**Aim of the exercise:** Some of the lines below need repeating. Reproduce exactly those between the lines holding "tx : b.txlen.toNat" and "c.found = b.found", inclusive.

**Data for the task:**

-- ==== Sys2Proof/Safety.lean ====
section
/-! DEFINITION. The terms claims are stated in: the invariant of the block (10_state.md R42), no fault recorded (R25), what
the host owes (42_frame_encode.md R132, 43_frame_extract.md R150), and what two blocks agree on. -/

namespace Sys2Proof.Machine

/-- No fault has been recorded since reset or the last ERRCLR (10_state.md R25, 60_exceptions.md R181). -/
def NoFaultRecorded (b : Block) : Prop := b.err = 0#4

/-- RXLEN is within the receive buffer (10_state.md R42 (a)). -/
def RxInRange (b : Block) : Prop := b.rxlen.toNat ≤ Config.rxCap

/-- The invariant of 10_state.md R42, clause by clause, and that each byte memory is canonical and lists exactly the bytes
that are part of the state (R26, R28; log 6). -/
structure Inv (b : Block) : Prop where
  /-- R42 (a) -/
  rx_le : RxInRange b
  /-- R42 (b) -/
  flen_range : b.flen.toNat = 0 ∨ (Config.minFrame ≤ b.flen.toNat ∧ b.flen.toNat ≤ Config.rxCap)
  /-- R42 (c) -/
  found_iff : b.found = true ↔ Config.minFrame ≤ b.flen.toNat
  /-- R42 (c) -/
  not_found_iff : b.found = false ↔ b.flen.toNat = 0
  /-- R42 (d) -/
  frame_verifies : Config.minFrame ≤ b.flen.toNat → verify b.frame = some true
  /-- R42 (e) -/
  tx : b.txlen.toNat = 0 ∨ (b.txlen.toNat = Config.reqLen ∧ b.txByte 1 = 0x03#8 ∧ b.txByte 4 = 0x00#8 ∧
    b.txByte 5 = 0x01#8 ∧ verify b.tx = some true)
  /-- R42 (f) -/
  err_le : b.err.toNat ≤ 4
  /-- R42 (g) -/
  value_of_raw : b.dok = true → b.value.extractLsb' 0 16 = b.raw ∧
    (b.value.extractLsb' 16 16 = 0x0000#16 ∨ b.value.extractLsb' 16 16 = 0xFFFF#16)
  /-- R42 (h) -/
  fstart_le : b.fstart.toNat + b.flen.toNat ≤ Config.rxCap
  /-- R42 (h) -/
  fstart_zero : b.flen.toNat = 0 → b.fstart.toNat = 0
  /-- RXBUF is canonical and lists exactly the indices below RXLEN (R26; log 6). -/
  rx_wf : Memory.wf .rx b.rxbuf
  rx_listed : b.rxbuf.map Prod.fst = List.range b.rxlen.toNat
  /-- FBUF is canonical and lists exactly the indices below FLEN (R28; log 6). -/
  f_wf : Memory.wf .f b.fbuf
  f_listed : b.fbuf.map Prod.fst = List.range b.flen.toNat
  /-- TXBUF is canonical. -/
  tx_wf : Memory.wf .tx b.txbuf

/-- BADCNT is a number of windows of a buffer of at most RX_CAP bytes (10_state.md R27). -/
def BadcntBounded (b : Block) : Prop :=
  b.badcnt.toNat ≤ (Config.rxCap - 6) * (Config.rxCap - 5) / 2

/-- The registers, flags and memories of 10_state.md R20, by name. -/
inductive Field where
  | crc
  | v
  | found
  | dok
  | err
  | rxbuf
  | rxlen
  | fbuf
  | flen
  | fstart
  | badcnt
  | txbuf
  | txlen
  | rspAddr
  | rspFunc
  | rspBc
  | raw
  | value
  | bufidx
  deriving DecidableEq, Repr

/-- Two blocks hold the same in a field; a memory, byte by byte. -/
def Field.same (f : Field) (b c : Block) : Prop :=
  match f with
  | .crc => c.crc = b.crc
  | .v => c.v = b.v
  | .found => c.found = b.found
  | .dok => c.dok = b.dok
  | .err => c.err = b.err
  | .rxbuf => ∀ a, Memory.read .rx c.rxbuf a = Memory.read .rx b.rxbuf a
  | .rxlen => c.rxlen = b.rxlen
  | .fbuf => ∀ a, Memory.read .f c.fbuf a = Memory.read .f b.fbuf a
  | .flen => c.flen = b.flen
  | .fstart => c.fstart = b.fstart
  | .badcnt => c.badcnt = b.badcnt
  | .txbuf => ∀ a, Memory.read .tx c.txbuf a = Memory.read .tx b.txbuf a
  | .txlen => c.txlen = b.txlen
  | .rspAddr => c.rspAddr = b.rspAddr
  | .rspFunc => c.rspFunc = b.rspFunc
  | .rspBc => c.rspBc = b.rspBc
  | .raw => c.raw = b.raw
  | .value => c.value = b.value
  | .bufidx => c.bufidx = b.bufidx

/-- The two blocks hold the same in every field but those listed. -/
def SameExcept (fs : List Field) (b c : Block) : Prop :=
  ∀ f : Field, f ∉ fs → f.same b c

/-- The commands that write a field when they do not fault: the column "written by" of 10_state.md R20, and one entry that is
the model's own (DEDUCED, log 6): RXCLR under RXBUF, where R20 names RXPUSH and EXTRACT alone, since the model drops the
bytes that RXCLR makes no part of the state. ERR, besides, is written by any faulting command. -/
def writtenBy : Field → List String
  | .crc => ["CRCINIT", "CRCUPD", "CRCBUF", "VERIFY", "VALIDATE"]
  | .v => ["VERIFY", "VALIDATE"]
  | .found => ["EXTRACT"]
  | .dok => ["DECODE"]
  | .err => ["ERRCLR"]
  | .rxbuf => ["RXCLR", "RXPUSH", "EXTRACT"]
  | .rxlen => ["RXCLR", "RXPUSH", "EXTRACT"]
  | .fbuf => ["EXTRACT"]
  | .flen => ["EXTRACT"]
  | .fstart => ["EXTRACT"]
  | .badcnt => ["EXTRACT"]
  | .txbuf => ["ENCODE"]
  | .txlen => ["ENCODE"]
  | .rspAddr => ["DECODE"]
  | .rspFunc => ["DECODE"]
  | .rspBc => ["DECODE"]
  | .raw => ["DECODE"]
  | .value => ["DECODE"]
  | .bufidx => []

/-- The fault a legal command raises in a state (60_exceptions.md R181). -/
def faultOf (i : Instr) (b : Block) : Option FaultCode :=
  match i with
  | .rxpush _ => if b.rxlen.toNat = Config.rxCap then some .rxovf else none
  | .verify => if b.rxlen.toNat < 2 then some .short else none
  | .decode _ => if b.flen.toNat = 0 then some .noframe else none
  | .crcinit => none
  | .crcupd _ => none
  | .crcbuf => none
  | .validate => none
  | .rxclr => none
  | .encode _ _ => none
  | .extract => none
  | .errclr => none

/-- ERR after a fault is raised: the code if none was recorded, the older code otherwise (60_exceptions.md R190). -/
def errAfter (e k : BitVec 4) : BitVec 4 := if e = 0#4 then k else e

/-- A slave address the host may put in a request (42_frame_encode.md R132, 70_reset_and_hazards.md R210). -/
def LegalSlave (slave : Byte) : Prop := Config.slaveMin ≤ slave.toNat ∧ slave.toNat ≤ Config.slaveMax

/-- Window `x` comes before window `y` in the order of the scan: earlier start, or the same start and earlier end
(43_frame_extract.md R142). -/
abbrev Before (x y : Nat × Nat) : Prop := x.1 < y.1 ∨ (x.1 = y.1 ∧ x.2 < y.2)

/-- A candidate window of a buffer of `len` bytes (43_frame_extract.md R142). -/
abbrev IsWindow (len : Nat) (x : Nat × Nat) : Prop := x.1 + Config.minFrame ≤ x.2 ∧ x.2 ≤ len

/-- No window of the buffer that comes before `y` passes `verify`: the premise of 43_frame_extract.md R150 and
70_reset_and_hazards.md R212. -/
def NoEarlierFrame (bs : List Byte) (y : Nat × Nat) : Prop :=
  ∀ x, IsWindow bs.length x → Before x y → verify (slice bs x.1 x.2) ≠ some true

/-- The sequence with bit `k` of byte `i` inverted (40_crc_engine.md R111). -/
def flipBit (bs : List Byte) (i k : Nat) : List Byte :=
  bs.modify i (fun x => x ^^^ (1#8 <<< k))

/-- The scan as the nested loops of block P143 run it (43_frame_extract.md R143): the ends of one start. -/
def endLoop (bs : List Byte) (s : Nat) : List Nat → Nat → Option (Nat × Nat) × Nat
  | [], bad => (none, bad)
  | e :: es, bad => if passes (slice bs s e) then (some (s, e), bad) else endLoop bs s es (bad + 1)

/-- The starts of block P143 (43_frame_extract.md R143). -/
def startLoop (bs : List Byte) : List Nat → Nat → Option (Nat × Nat) × Nat
  | [], bad => (none, bad)
  | s :: ss, bad =>
    match endLoop bs s (List.range' (s + Config.minFrame) (bs.length + 1 - (s + Config.minFrame))) bad with
    | (some w, n) => (some w, n)
    | (none, n) => startLoop bs ss n

/-- Block P143 as a whole (43_frame_extract.md R143). -/
def loopP143 (bs : List Byte) : Option (Nat × Nat) × Nat :=
  if bs.length < Config.minFrame then (none, 0)
  else startLoop bs (List.range (bs.length - 6)) 0

/-- A scan of one start with a running CRC: `c` is the CRC of the bytes from `s` to two before the end, and the window
grows by one byte at a time (70_reset_and_hazards.md R216). -/
def runningEnds (bs : List Byte) (s : Nat) : List Nat → Half → Nat → Option (Nat × Nat) × Nat
  | [], _, bad => (none, bad)
  | e :: es, c, bad =>
    let body := crcByte c (bs.getD (e - 3) 0#8)
    if bs.getD (e - 2) 0#8 = crcLo body ∧ bs.getD (e - 1) 0#8 = crcHi body then (some (s, e), bad)
    else runningEnds bs s es body (bad + 1)

/-- The scan of all starts with a running CRC per start (70_reset_and_hazards.md R216). -/
def runningStarts (bs : List Byte) : List Nat → Nat → Option (Nat × Nat) × Nat
  | [], bad => (none, bad)
  | s :: ss, bad =>
    match runningEnds bs s (List.range' (s + Config.minFrame) (bs.length + 1 - (s + Config.minFrame)))
        (crc16 (slice bs s (s + 4))) bad with
    | (some w, n) => (some w, n)
    | (none, n) => runningStarts bs ss n

/-- The running-CRC scan: one `crc_byte` per window where `extract_frame` recomputes the whole window
(70_reset_and_hazards.md R216). -/
def runningScan (bs : List Byte) : Option (Nat × Nat) × Nat :=
  runningStarts bs (List.range (bs.length - 6)) 0

/-- A command answers a next state in which its fault is recorded and nothing else has changed (60_exceptions.md R180,
R190). -/
def RecordsFault (s : State) (o : Host.Outcome State Fault Refusal) (code : BitVec 4) : Prop :=
  ∃ t, o = .next t ∧ t.block.err = errAfter s.block.err code ∧ SameExcept [.err] s.block t.block ∧ t.host = s.host

/-- Every word of format N with this opcode and a reserved bit set raises ILLCMD (30_encoding.md R74 (b)). -/
def FormatNFaults (op : Nat) : Prop :=
  ∀ (w : Word) (s : State), w.toNat / 2 ^ 24 = op → w.toNat % 2 ^ 24 ≠ 0 → RecordsFault s (issue s w) 1#4

/-- Every word of format B with this opcode and a reserved bit set raises ILLCMD (30_encoding.md R74 (c)). -/
def FormatBFaults (op : Nat) : Prop :=
  ∀ (w : Word) (s : State), w.toNat / 2 ^ 24 = op → w.toNat / 2 ^ 8 % 2 ^ 16 ≠ 0 → RecordsFault s (issue s w) 1#4

/-- Every word of format S with this opcode and a reserved bit set raises ILLCMD (30_encoding.md R74 (d)). -/
def FormatSFaults (op : Nat) : Prop :=
  ∀ (w : Word) (s : State), w.toNat / 2 ^ 24 = op → w.toNat / 2 % 2 ^ 23 ≠ 0 → RecordsFault s (issue s w) 1#4

/-- A read of the word at an offset of the map returns `w`, and neither the block nor what the host has pending changes
(10_state.md R37, R39 (b)). -/
def Reads (s : State) (off : Nat) (w : Word) : Prop :=
  ∃ t, perform (.read off 4) s = .next t ∧ t.block = s.block ∧ t.host.pending = s.host.pending ∧
    t.host.replies = w :: s.host.replies

/-- The machine with the host's remaining actions. -/
def State.withPending (s : State) (as : List HostAction) : State := s.setHost (s.host.rest as)

end Sys2Proof.Machine
end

**Solution below:**
  tx : b.txlen.toNat = 0 ∨ (b.txlen.toNat = Config.reqLen ∧ b.txByte 1 = 0x03#8 ∧ b.txByte 4 = 0x00#8 ∧
    b.txByte 5 = 0x01#8 ∧ verify b.tx = some true)
  /-- R42 (f) -/
  err_le : b.err.toNat ≤ 4
  /-- R42 (g) -/
  value_of_raw : b.dok = true → b.value.extractLsb' 0 16 = b.raw ∧
    (b.value.extractLsb' 16 16 = 0x0000#16 ∨ b.value.extractLsb' 16 16 = 0xFFFF#16)
  /-- R42 (h) -/
  fstart_le : b.fstart.toNat + b.flen.toNat ≤ Config.rxCap
  /-- R42 (h) -/
  fstart_zero : b.flen.toNat = 0 → b.fstart.toNat = 0
  /-- RXBUF is canonical and lists exactly the indices below RXLEN (R26; log 6). -/
  rx_wf : Memory.wf .rx b.rxbuf
  rx_listed : b.rxbuf.map Prod.fst = List.range b.rxlen.toNat
  /-- FBUF is canonical and lists exactly the indices below FLEN (R28; log 6). -/
  f_wf : Memory.wf .f b.fbuf
  f_listed : b.fbuf.map Prod.fst = List.range b.flen.toNat
  /-- TXBUF is canonical. -/
  tx_wf : Memory.wf .tx b.txbuf

/-- BADCNT is a number of windows of a buffer of at most RX_CAP bytes (10_state.md R27). -/
def BadcntBounded (b : Block) : Prop :=
  b.badcnt.toNat ≤ (Config.rxCap - 6) * (Config.rxCap - 5) / 2

/-- The registers, flags and memories of 10_state.md R20, by name. -/
inductive Field where
  | crc
  | v
  | found
  | dok
  | err
  | rxbuf
  | rxlen
  | fbuf
  | flen
  | fstart
  | badcnt
  | txbuf
  | txlen
  | rspAddr
  | rspFunc
  | rspBc
  | raw
  | value
  | bufidx
  deriving DecidableEq, Repr

/-- Two blocks hold the same in a field; a memory, byte by byte. -/
def Field.same (f : Field) (b c : Block) : Prop :=
  match f with
  | .crc => c.crc = b.crc
  | .v => c.v = b.v
  | .found => c.found = b.found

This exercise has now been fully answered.